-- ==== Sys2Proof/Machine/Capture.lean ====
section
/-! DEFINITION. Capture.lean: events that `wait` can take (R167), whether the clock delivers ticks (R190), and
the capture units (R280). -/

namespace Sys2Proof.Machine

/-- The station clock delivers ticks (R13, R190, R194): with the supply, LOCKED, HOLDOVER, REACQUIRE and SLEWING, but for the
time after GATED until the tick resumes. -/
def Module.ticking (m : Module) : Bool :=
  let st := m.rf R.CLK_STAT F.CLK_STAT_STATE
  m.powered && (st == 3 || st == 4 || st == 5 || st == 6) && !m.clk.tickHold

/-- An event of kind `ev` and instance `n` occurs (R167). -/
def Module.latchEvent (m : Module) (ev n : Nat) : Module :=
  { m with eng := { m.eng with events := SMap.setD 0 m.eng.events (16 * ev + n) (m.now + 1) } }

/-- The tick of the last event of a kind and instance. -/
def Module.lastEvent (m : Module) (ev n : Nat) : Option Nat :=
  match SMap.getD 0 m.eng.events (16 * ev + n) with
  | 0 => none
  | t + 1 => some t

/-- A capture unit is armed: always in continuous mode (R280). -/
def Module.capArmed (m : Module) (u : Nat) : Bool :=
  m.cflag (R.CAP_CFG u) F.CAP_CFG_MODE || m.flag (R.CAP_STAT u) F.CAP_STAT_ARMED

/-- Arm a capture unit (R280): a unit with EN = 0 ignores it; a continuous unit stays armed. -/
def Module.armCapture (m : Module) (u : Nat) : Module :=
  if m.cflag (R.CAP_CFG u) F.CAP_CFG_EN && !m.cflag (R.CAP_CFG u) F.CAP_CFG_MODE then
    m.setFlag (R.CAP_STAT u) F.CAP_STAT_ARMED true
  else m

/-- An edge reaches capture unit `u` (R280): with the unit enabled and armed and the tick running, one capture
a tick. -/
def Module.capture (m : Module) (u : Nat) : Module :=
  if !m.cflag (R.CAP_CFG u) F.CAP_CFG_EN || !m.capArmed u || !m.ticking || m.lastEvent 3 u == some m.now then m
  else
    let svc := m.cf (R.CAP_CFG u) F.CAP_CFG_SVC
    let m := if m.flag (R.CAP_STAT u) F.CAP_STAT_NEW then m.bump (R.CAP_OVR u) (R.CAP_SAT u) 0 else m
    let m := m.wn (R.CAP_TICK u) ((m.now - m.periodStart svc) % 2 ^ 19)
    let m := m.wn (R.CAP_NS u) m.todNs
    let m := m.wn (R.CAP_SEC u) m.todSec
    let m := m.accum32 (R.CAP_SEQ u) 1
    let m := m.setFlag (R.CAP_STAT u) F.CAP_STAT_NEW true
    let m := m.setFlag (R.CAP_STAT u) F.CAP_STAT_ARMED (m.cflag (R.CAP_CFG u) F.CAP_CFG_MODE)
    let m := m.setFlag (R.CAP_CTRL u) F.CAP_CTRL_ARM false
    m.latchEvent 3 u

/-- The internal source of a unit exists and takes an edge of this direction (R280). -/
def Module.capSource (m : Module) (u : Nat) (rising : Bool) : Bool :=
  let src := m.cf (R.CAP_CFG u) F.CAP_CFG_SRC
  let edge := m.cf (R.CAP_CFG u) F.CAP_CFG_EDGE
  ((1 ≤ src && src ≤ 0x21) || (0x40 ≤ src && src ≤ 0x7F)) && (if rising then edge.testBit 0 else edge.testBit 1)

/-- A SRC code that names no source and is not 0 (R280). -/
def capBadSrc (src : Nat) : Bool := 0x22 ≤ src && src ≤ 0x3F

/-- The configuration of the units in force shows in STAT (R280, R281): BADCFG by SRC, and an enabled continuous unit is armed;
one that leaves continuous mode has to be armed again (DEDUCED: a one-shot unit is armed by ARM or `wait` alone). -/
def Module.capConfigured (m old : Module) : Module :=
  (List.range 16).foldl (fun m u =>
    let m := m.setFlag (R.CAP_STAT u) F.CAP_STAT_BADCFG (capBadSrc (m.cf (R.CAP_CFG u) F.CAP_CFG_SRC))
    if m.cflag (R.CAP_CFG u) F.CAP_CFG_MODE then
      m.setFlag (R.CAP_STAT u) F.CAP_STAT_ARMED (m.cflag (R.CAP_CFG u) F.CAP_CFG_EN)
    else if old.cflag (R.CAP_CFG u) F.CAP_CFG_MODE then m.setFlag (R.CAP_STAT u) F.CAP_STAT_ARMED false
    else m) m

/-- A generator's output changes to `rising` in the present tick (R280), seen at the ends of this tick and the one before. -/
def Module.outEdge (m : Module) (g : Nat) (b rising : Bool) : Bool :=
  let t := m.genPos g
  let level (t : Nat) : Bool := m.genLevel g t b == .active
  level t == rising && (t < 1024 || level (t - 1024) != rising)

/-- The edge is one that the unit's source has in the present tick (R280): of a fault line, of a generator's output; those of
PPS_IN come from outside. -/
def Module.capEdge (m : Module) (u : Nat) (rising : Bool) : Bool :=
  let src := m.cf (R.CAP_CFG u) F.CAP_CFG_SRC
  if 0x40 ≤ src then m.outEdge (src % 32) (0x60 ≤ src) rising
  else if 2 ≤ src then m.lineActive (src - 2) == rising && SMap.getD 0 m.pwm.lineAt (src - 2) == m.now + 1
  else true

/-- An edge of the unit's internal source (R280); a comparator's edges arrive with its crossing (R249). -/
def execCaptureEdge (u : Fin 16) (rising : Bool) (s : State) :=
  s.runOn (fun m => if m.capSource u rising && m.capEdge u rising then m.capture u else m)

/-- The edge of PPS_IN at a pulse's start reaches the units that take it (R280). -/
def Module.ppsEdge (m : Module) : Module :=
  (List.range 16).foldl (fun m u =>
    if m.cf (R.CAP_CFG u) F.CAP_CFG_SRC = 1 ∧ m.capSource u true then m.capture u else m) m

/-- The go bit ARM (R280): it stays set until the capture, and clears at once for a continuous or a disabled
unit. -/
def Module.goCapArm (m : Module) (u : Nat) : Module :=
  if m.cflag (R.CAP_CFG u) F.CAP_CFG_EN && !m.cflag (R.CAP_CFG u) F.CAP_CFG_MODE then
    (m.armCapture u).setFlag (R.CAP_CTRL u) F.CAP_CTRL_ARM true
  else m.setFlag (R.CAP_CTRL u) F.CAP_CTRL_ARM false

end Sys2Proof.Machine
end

◆ ◆ ◆

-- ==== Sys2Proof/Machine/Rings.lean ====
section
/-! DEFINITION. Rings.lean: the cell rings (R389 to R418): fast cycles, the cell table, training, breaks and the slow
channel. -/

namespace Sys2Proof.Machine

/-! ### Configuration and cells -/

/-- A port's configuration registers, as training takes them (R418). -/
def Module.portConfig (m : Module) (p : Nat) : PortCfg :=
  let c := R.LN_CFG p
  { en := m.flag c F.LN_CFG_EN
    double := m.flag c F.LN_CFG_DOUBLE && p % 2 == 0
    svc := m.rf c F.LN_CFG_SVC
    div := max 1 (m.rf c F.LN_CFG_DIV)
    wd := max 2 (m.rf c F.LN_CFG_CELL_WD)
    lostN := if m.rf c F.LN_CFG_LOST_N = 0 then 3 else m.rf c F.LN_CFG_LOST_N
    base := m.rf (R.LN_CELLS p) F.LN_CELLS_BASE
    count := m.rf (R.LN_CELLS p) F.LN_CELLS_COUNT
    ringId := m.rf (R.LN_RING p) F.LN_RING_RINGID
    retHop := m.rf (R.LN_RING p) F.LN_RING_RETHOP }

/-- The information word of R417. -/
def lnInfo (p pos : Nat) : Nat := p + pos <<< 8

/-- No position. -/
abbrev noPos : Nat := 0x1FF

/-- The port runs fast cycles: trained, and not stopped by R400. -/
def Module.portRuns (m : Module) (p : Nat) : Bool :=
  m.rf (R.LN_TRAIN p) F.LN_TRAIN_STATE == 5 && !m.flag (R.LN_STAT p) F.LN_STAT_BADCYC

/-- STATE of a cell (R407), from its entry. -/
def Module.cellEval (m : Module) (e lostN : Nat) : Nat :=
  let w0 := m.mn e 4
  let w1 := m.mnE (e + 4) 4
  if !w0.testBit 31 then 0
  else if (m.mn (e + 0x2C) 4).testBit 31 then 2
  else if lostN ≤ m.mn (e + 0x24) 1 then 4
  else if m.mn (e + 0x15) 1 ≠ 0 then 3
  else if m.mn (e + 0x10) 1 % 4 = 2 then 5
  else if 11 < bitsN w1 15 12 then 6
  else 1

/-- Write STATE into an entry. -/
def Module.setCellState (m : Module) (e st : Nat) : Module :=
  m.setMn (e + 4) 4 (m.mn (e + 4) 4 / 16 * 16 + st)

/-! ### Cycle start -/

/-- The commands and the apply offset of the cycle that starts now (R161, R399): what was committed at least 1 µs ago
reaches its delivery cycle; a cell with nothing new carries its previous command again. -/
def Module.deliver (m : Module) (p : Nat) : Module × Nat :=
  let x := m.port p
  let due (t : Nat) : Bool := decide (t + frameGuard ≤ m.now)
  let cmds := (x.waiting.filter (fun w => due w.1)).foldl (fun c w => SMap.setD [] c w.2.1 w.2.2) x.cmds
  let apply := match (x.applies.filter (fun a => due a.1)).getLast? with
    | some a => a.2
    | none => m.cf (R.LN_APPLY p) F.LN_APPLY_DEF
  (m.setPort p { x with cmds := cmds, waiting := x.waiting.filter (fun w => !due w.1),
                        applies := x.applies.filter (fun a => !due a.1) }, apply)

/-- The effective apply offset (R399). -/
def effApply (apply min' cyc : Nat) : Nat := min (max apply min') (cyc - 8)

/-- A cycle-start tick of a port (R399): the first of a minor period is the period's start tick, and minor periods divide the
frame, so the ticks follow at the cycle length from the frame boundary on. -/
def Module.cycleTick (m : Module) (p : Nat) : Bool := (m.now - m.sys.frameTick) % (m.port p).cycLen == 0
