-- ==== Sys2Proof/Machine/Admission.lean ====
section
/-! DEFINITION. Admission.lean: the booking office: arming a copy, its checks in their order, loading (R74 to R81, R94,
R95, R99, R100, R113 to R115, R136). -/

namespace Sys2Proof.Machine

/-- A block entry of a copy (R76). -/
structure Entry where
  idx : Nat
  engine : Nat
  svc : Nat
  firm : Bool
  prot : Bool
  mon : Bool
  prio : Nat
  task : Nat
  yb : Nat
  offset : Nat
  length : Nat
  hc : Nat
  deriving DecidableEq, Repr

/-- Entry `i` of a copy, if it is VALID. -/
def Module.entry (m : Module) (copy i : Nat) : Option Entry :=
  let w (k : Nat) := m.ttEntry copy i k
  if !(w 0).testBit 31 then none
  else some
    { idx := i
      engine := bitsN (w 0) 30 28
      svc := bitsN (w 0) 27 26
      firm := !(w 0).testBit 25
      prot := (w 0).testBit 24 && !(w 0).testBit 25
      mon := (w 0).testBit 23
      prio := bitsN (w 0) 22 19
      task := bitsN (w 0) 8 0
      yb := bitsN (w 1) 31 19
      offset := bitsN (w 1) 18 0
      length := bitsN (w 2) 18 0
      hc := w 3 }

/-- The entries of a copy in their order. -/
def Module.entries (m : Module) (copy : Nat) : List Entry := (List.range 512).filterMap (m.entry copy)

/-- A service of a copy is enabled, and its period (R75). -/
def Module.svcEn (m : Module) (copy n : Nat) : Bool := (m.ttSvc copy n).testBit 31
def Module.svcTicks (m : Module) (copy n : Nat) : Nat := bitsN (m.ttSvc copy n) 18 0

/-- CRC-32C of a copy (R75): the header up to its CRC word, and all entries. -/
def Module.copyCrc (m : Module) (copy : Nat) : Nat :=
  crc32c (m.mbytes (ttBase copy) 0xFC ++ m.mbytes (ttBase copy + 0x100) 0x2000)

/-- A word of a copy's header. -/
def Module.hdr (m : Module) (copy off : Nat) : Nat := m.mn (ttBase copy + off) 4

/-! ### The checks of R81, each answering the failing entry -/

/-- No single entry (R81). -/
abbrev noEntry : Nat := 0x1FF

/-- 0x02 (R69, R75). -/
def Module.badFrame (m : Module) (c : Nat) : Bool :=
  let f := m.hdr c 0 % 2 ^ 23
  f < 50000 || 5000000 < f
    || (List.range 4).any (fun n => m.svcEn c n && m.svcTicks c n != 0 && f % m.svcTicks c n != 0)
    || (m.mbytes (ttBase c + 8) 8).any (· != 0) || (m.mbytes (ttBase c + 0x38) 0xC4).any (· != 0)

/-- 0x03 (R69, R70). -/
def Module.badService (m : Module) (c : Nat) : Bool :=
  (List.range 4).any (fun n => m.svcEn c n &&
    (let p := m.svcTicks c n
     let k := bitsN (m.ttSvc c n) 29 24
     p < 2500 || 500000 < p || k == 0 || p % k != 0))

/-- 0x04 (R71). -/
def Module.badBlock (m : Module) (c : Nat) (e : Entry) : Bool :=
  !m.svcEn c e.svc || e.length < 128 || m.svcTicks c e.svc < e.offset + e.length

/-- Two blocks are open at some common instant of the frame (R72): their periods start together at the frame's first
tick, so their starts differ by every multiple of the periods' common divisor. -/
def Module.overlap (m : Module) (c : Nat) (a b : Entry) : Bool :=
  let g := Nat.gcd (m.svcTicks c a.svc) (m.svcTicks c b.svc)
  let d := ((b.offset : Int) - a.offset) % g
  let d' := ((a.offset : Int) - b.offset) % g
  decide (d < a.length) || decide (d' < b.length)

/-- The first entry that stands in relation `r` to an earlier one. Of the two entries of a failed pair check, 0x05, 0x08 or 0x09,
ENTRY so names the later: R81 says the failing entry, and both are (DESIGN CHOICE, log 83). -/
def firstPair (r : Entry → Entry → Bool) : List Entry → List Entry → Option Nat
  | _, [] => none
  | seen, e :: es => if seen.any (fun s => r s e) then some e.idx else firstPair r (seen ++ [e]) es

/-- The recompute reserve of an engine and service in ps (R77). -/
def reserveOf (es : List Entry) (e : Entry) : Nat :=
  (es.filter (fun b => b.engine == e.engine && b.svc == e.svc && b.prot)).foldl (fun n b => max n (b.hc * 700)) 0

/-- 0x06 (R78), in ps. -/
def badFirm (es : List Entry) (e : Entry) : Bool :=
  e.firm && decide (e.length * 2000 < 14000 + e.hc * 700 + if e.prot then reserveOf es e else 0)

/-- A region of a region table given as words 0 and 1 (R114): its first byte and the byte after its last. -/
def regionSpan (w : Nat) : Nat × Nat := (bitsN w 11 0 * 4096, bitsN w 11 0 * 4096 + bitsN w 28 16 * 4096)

◆ ◆ ◆

• **What is required**
Output exactly one stretch of the listing: from the line containing "-- ==== Sys2Proof/Machine/Capture.lean" through the line containing "def Module.capArmed (m", both end lines included.

• **Your response**
-- ==== Sys2Proof/Machine/Capture.lean ====
section
/-! DEFINITION. Capture.lean: events that `wait` can take (R167), whether the clock delivers ticks (R190), and
the capture units (R280). -/

namespace Sys2Proof.Machine

/-- The station clock delivers ticks (R13, R190, R194): with the supply, LOCKED, HOLDOVER, REACQUIRE and SLEWING, but for the
time after GATED until the tick resumes. -/
def Module.ticking (m : Module) : Bool :=
  let st := m.rf R.CLK_STAT F.CLK_STAT_STATE
  m.powered && (st == 3 || st == 4 || st == 5 || st == 6) && !m.clk.tickHold

/-- An event of kind `ev` and instance `n` occurs (R167). -/
def Module.latchEvent (m : Module) (ev n : Nat) : Module :=
  { m with eng := { m.eng with events := SMap.setD 0 m.eng.events (16 * ev + n) (m.now + 1) } }

/-- The tick of the last event of a kind and instance. -/
def Module.lastEvent (m : Module) (ev n : Nat) : Option Nat :=
  match SMap.getD 0 m.eng.events (16 * ev + n) with
  | 0 => none
  | t + 1 => some t

/-- A capture unit is armed: always in continuous mode (R280). -/
def Module.capArmed (m : Module) (u : Nat) : Bool :=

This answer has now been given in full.